Work item:
Copy exactly the stretch of data below from the line with "g with awaiting" through the line with "(s.home 3).relays = []) ∧", including both of those lines.

[Saved data entries]
_ _ _
theorem witness_GroupDefinitionsEnd :
    (let s := group3 (fun g => { g with awaiting := [0], cmd := some (0, 7) }) ready
     Heard s 0x11 (good 1) ∧ (s.def? 3).map Group.awaiting = some [0] ∧ (s.def? 3).map Group.defined = some false ∧
       (s.def? 3).map Group.refused = some false ∧ (s.def? 3).map Group.cmd = some (some (0, 7)) ∧ s.thymeDecides = true) ∧
    (let s := group3 (fun g => { g with defined := true }) (taking opGroupDefine 1 [] (groupBody 0) ready)
     Executes s opGroupDefine (fun t => !bodyDefines t) (hand opGroupDefine 1 [] (groupBody 0)) ∧
       leAt (groupBody 0) 0 2 = 3 ∧ bodySpans (groupBody 0) = [] ∧ (s.group 3).isSome = true ∧ s.grantOn 3 = false ∧
       (s.home 3).relays = []) ∧
    (let s := (group3 (fun g => { g with defined := true }) (taking opGroupDefine 1 [] (groupBody 0) ready)).modRegion 0 (fun g => { g with
       slots := [{ gid := 3, members := [0, 1] }] })
     let s := s.modGrant 0 (fun g => { g with state := .inForce, gid := 3, spans := [(0, 3, [0])] })
     (s.group 3).isSome = true ∧ s.grantOn 3 = true) ∧
    (taking opGroupDefine 1 [] (groupBody 0) ready).group 3 = none := by
  refine ⟨?_, ⟨executes_of (n := 2) ?_ ?_ ?_ ?_, ?_⟩, ?_, ?_⟩
  all_goals first | decide +kernel | (unfold Heard; decide +kernel)

/-- A CAP_SET item. -/
def item (level kind idx ceil : Nat) : List Byte := leBytes 1 level ++ leBytes 1 kind ++ leBytes 2 idx ++ leBytes 4 ceil
def capTaking (rest : List Byte) : State := taking opCapSet 1 rest [] ready
def relayEntry : List Byte := leBytes 4 9 ++ leBytes 1 32 ++ leBytes 3 0 ++ leBytes 4 5
def relayHand : Taken := { hand opCapSet 1 relayEntry [] with entry := leBytes 1 opCapSet ++ leBytes 1 2 ++ leBytes 2 1 ++ leBytes 4 7 ++ relayEntry, flags := 2 }
def relaying (h : Home) : State :=
  { group3 (fun g => { g with defined := true, flags := 2, key := 9 }) (ready.modRings (fun g => { g with taken := [relayHand] })) with
    homes := [(3, h)] }
theorem witness_CapSetIsRecorded :
    (Executes (capTaking (item 5 0 0 40000)) opCapSet (fun t => !entryGroupForm t.entry) (hand opCapSet 1 (item 5 0 0 40000) []) ∧
      (let items := (List.range 1).map (capItem (hand opCapSet 1 (item 5 0 0 40000) []).entry)
       capReject items = none ∧ ∀ i ∈ items, i.kind = 0 → (capTaking (item 5 0 0 40000)).pFloor ≤ i.ceiling)) ∧
    (Executes (capTaking (item 5 3 0 40000)) opCapSet (fun t => !entryGroupForm t.entry) (hand opCapSet 1 (item 5 3 0 40000) []) ∧
      capReject ((List.range 1).map (capItem (hand opCapSet 1 (item 5 3 0 40000) []).entry)) = some 0) ∧
    (Executes (capTaking (item 5 0 0 1)) opCapSet (fun t => !entryGroupForm t.entry) (hand opCapSet 1 (item 5 0 0 1) []) ∧
      (let items := (List.range 1).map (capItem (hand opCapSet 1 (item 5 0 0 1) []).entry)
       capReject items = none ∧ ∃ i ∈ items, i.kind = 0 ∧ i.ceiling < (capTaking (item 5 0 0 1)).pFloor)) ∧
    (Executes (relaying {}) opCapSet (fun t => entryGroupForm t.entry) relayHand ∧
      ((relaying {}).hub.groups.defs.find? (fun p => p.2.defined && bitOf p.2.flags 1 &&
        p.2.key == BitVec.ofNat 32 (leAt relayHand.entry 8 4))).isSome = true ∧
      byteAt relayHand.entry 0x0C = 32 ∧ ((relaying {}).home 3).relayS = none) ∧
    (((relaying { relayS := some 6 }).home 3).relayS = some 6 ∧ reached (BitVec.ofNat 32 (leAt relayHand.entry 0x10 4)) 6 = false) ∧
    (ready.hub.groups.defs.find? (fun p => p.2.defined && bitOf p.2.flags 1 &&
      p.2.key == BitVec.ofNat 32 (leAt relayHand.entry 8 4)) = none) ∧
    (∀ code ∈ [0, 1, 64, 65], byteAt (leBytes 12 0 ++ leBytes 1 code) 0x0C = code) := by
  refine ⟨⟨executes_of (n := 1) ?_ ?_ ?_ ?_, ?_⟩, ⟨executes_of (n := 1) ?_ ?_ ?_ ?_, ?_⟩,
    ⟨executes_of (n := 1) ?_ ?_ ?_ ?_, ?_⟩, ⟨executes_of (n := 1) ?_ ?_ ?_ ?_, ?_⟩, ?_, ?_, ?_⟩ <;> decide +kernel

/-- A model of two layers, one output per sensor group and 24 in the end. -/
def image : List Byte :=
  leBytes 4 0x53474D31 ++ leBytes 2 1 ++ leBytes 1 2 ++ leBytes 1 1 ++ leBytes 4 2112 ++ leBytes 4 0 ++ leBytes 16 0 ++
    leBytes 2 192 ++ leBytes 2 1 ++ leBytes 1 0 ++ leBytes 1 1 ++ leBytes 2 0 ++ leBytes 4 128 ++ leBytes 4 576 ++
    leBytes 2 24 ++ leBytes 2 24 ++ leBytes 1 0 ++ leBytes 1 9 ++ leBytes 2 0 ++ leBytes 4 768 ++ leBytes 4 1920
def modelEntry (len : Nat) : List Byte := leBytes 8 1 ++ leBytes 8 0 ++ leBytes 4 len
theorem witness_ModelCommandTaken :
    (let s := taking opModelLoad 1 (modelEntry 2112) image ready
     Executes s opModelLoad (loadFree s true) (hand opModelLoad 1 (modelEntry 2112) image) ∧
       onesOf 64 (BitVec.ofNat 64 (leAt (hand opModelLoad 1 (modelEntry 2112) image).entry 8 8)).toNat = [0] ∧
       s.cfgBit (offSage 0) 31 = false ∧ imageReason image 2112 = none) ∧
    (let s := taking opModelLoad 1 (modelEntry 2112) [] ready
     Executes s opModelLoad (loadFree s true) (hand opModelLoad 1 (modelEntry 2112) []) ∧ imageReason [] 2112 = some 1) ∧
    (let s := taking opModelLoad 1 (modelEntry 0) [] ready
     Executes s opModelLoad (loadFree s false) (hand opModelLoad 1 (modelEntry 0) [])) ∧
    (let s := taking opModelLoad 1 (leBytes 20 0) [] ready
     Executes s opModelLoad (loadFree s false) (hand opModelLoad 1 (leBytes 20 0) []) ∧
       onesOf 64 (BitVec.ofNat 64 (leAt (hand opModelLoad 1 (leBytes 20 0) []).entry 8 8)).toNat = []) ∧
    (let s := { taking opModelLoad 1 (modelEntry 0) [] ready with setup := { ready.setup with words := [(offSage 0, 0x80000000)] } }
     Executes s opModelLoad (loadFree s false) (hand opModelLoad 1 (modelEntry 0) []) ∧
       ∃ r ∈ onesOf 64 (BitVec.ofNat 64 (leAt (hand opModelLoad 1 (modelEntry 0) []).entry 8 8)).toNat,
         s.cfgBit (offSage r) 31 = true ∧ s.cfg (offSage r) 0 2 = 0) := by
  refine ⟨⟨executes_by_hardware ?_ ?_ ?_, ?_⟩, ⟨executes_by_hardware ?_ ?_ ?_, ?_⟩, executes_by_hardware ?_ ?_ ?_,
    ⟨executes_by_hardware ?_ ?_ ?_, ?_⟩, executes_by_hardware ?_ ?_ ?_, ?_⟩ <;> decide +kernel

/-- A POLICY_SET entry: its kind, region and phase, the body's length. -/
def policyEntry (kind r k len : Nat) : List Byte :=
  leBytes 1 kind ++ leBytes 3 0 ++ leBytes 1 r ++ leBytes 1 k ++ leBytes 2 0 ++ leBytes 8 0 ++ leBytes 4 len
theorem witness_PolicyActsOnTrimsAndPhases :
    (let s := taking opPolicySet 1 (policyEntry 1 0 0 36992) trimImage ready
     Executes s opPolicySet (fun t => isTrim t && leAt t.entry 0x18 4 != 0) (hand opPolicySet 1 (policyEntry 1 0 0 36992) trimImage) ∧
       trimImageOk (s.cfg 0x6000 24 7) trimImage = true) ∧
    (let s := taking opPolicySet 1 (policyEntry 1 0 0 0) [] { ready with govs := ⟨{ engine := true }, []⟩ }
     Executes s opPolicySet (fun t => isTrim t && leAt t.entry 0x18 4 == 0) (hand opPolicySet 1 (policyEntry 1 0 0 0) []) ∧
       (∀ r : RegionId, (s.region r).margin.state = .none) ∧ s.enginesRun = true) ∧
    (let s := taking opPolicySet 1 (policyEntry 1 0 0 36992) [] ready
     Executes s opPolicySet (fun t => isTrim t && leAt t.entry 0x18 4 != 0) (hand opPolicySet 1 (policyEntry 1 0 0 36992) []) ∧
       trimImageOk (s.cfg 0x6000 24 7) [] = false) ∧
    (let s := taking opPolicySet 1 (policyEntry 1 0 0 0) [] ready
     Executes s opPolicySet (fun t => isTrim t && leAt t.entry 0x18 4 == 0) (hand opPolicySet 1 (policyEntry 1 0 0 0) []) ∧
       s.enginesRun = false ∧ ((s.modRegion 63 (fun g => { g with margin := { g.margin with state := .limit } })).region 63).margin.state ≠ .none) ∧
    (let s := (taking opPolicySet 1 (policyEntry 2 0 3 0) [] ready).modRegion 0 (fun g => { g with ph := { g.ph with retired := 8 } })
     Executes s opPolicySet (restoreFree s) (hand opPolicySet 1 (policyEntry 2 0 3 0) []) ∧
       (s.region 0).ph.retired &&& phaseBitOf 3 ≠ 0) ∧
    (let s := taking opPolicySet 1 (policyEntry 2 64 3 0) [] ready
     Executes s opPolicySet (restoreFree s) (hand opPolicySet 1 (policyEntry 2 64 3 0) [])) := by
  refine ⟨⟨executes_of (n := 1) ?_ ?_ ?_ ?_, trimImage_ok _⟩, ⟨executes_of (n := 1) ?_ ?_ ?_ ?_, ?_⟩,
    ⟨executes_of (n := 1) ?_ ?_ ?_ ?_, ?_⟩, ⟨executes_of (n := 1) ?_ ?_ ?_ ?_, ?_⟩, ⟨executes_of (n := 1) ?_ ?_ ?_ ?_, ?_⟩, executes_of (n := 1) ?_ ?_ ?_ ?_⟩ <;> first | rfl | decide +kernel

/-- A firmware image for `target` of 64 bytes of code with SEC_VER 63 and no memory region. -/
def firmware (target : Nat) : List Byte :=
  padTo 448 (leBytes 4 0x46574931 ++ leBytes 2 1 ++ leBytes 1 target ++ leBytes 1 0 ++ leBytes 4 5 ++ leBytes 2 63 ++ leBytes 2 1 ++
    leBytes 4 448)
def stageEntry (target : Nat) : List Byte := leBytes 8 0 ++ leBytes 4 448 ++ leBytes 1 target
def staging (target : Nat) (s : State) : State := taking opStage 1 (stageEntry target) (firmware target) s
def loadOn (s : State) : State :=
  { s with setup := { s.setup with words := [(0x3000, 0x00130000)] } }

/-- FW_CFG with loading disabled. -/
def loadOff (s : State) : State := { s with setup := { s.setup with words := [(0x3000, 0)] } }

theorem arb_at_le (s : State) (h : Hub) (hs : (s.hubOf h).arbUp = [0, 0, 0, 0]) (t : Nat) : s.arbAt h t ≤ 63 := by
  have h1 := (Config.arbFused h t).isLt
  have h2 : (s.hubOf h).arbUp.getD t 0 = 0 := by
    rw [hs]
    rcases t with _ | _ | _ | _ | t <;> rfl
  unfold State.arbAt
  omega
theorem arb_le (s : State) (ha : s.hubA.arbUp = [0, 0, 0, 0]) (hb : s.hubB.arbUp = [0, 0, 0, 0]) (t : Nat) : s.arb t ≤ 63 := by
  have h1 := arb_at_le s .a ha t
  have h2 := arb_at_le s .b hb t
  unfold State.arb
  split
  · exact h2
  split
  · exact h1
  · omega

theorem stage_ok (k : Nat) (hk : k = 0 ∨ k = 3) (ha : authReason (firmware k) = none) :
    stageCheck (staging k (loadOn ready)) (hand opStage 1 (stageEntry k) (firmware k)) = none := by
  have hl : ¬ (imgSecVer (firmware k) < (staging k (loadOn ready)).arb k) := by
    have h1 := arb_le (staging k (loadOn ready)) rfl rfl k
    have h2 : imgSecVer (firmware k) = 63 := by rcases hk with rfl | rfl <;> decide +kernel
    omega
  have hb : byteAt (hand opStage 1 (stageEntry k) (firmware k)).entry 0x14 = k := by rcases hk with rfl | rfl <;> decide +kernel
  unfold stageCheck
  simp only [hb, show (hand opStage 1 (stageEntry k) (firmware k)).body = firmware k from rfl]
  rw [if_neg (by rcases hk with rfl | rfl <;> decide +kernel), if_neg (by rcases hk with rfl | rfl <;> decide +kernel),
    if_neg (by rcases hk with rfl | rfl <;> decide +kernel), if_neg (by rcases hk with rfl | rfl <;> decide +kernel), ha]
  simp only
  rw [if_neg hl, if_neg (by rcases hk with rfl | rfl <;> decide +kernel), if_neg (by rcases hk with rfl | rfl <;> decide +kernel)]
_ _ _
Answer section:
    (let s := group3 (fun g => { g with awaiting := [0], cmd := some (0, 7) }) ready
     Heard s 0x11 (good 1) ∧ (s.def? 3).map Group.awaiting = some [0] ∧ (s.def? 3).map Group.defined = some false ∧
       (s.def? 3).map Group.refused = some false ∧ (s.def? 3).map Group.cmd = some (some (0, 7)) ∧ s.thymeDecides = true) ∧
    (let s := group3 (fun g => { g with defined := true }) (taking opGroupDefine 1 [] (groupBody 0) ready)
     Executes s opGroupDefine (fun t => !bodyDefines t) (hand opGroupDefine 1 [] (groupBody 0)) ∧
       leAt (groupBody 0) 0 2 = 3 ∧ bodySpans (groupBody 0) = [] ∧ (s.group 3).isSome = true ∧ s.grantOn 3 = false ∧
       (s.home 3).relays = []) ∧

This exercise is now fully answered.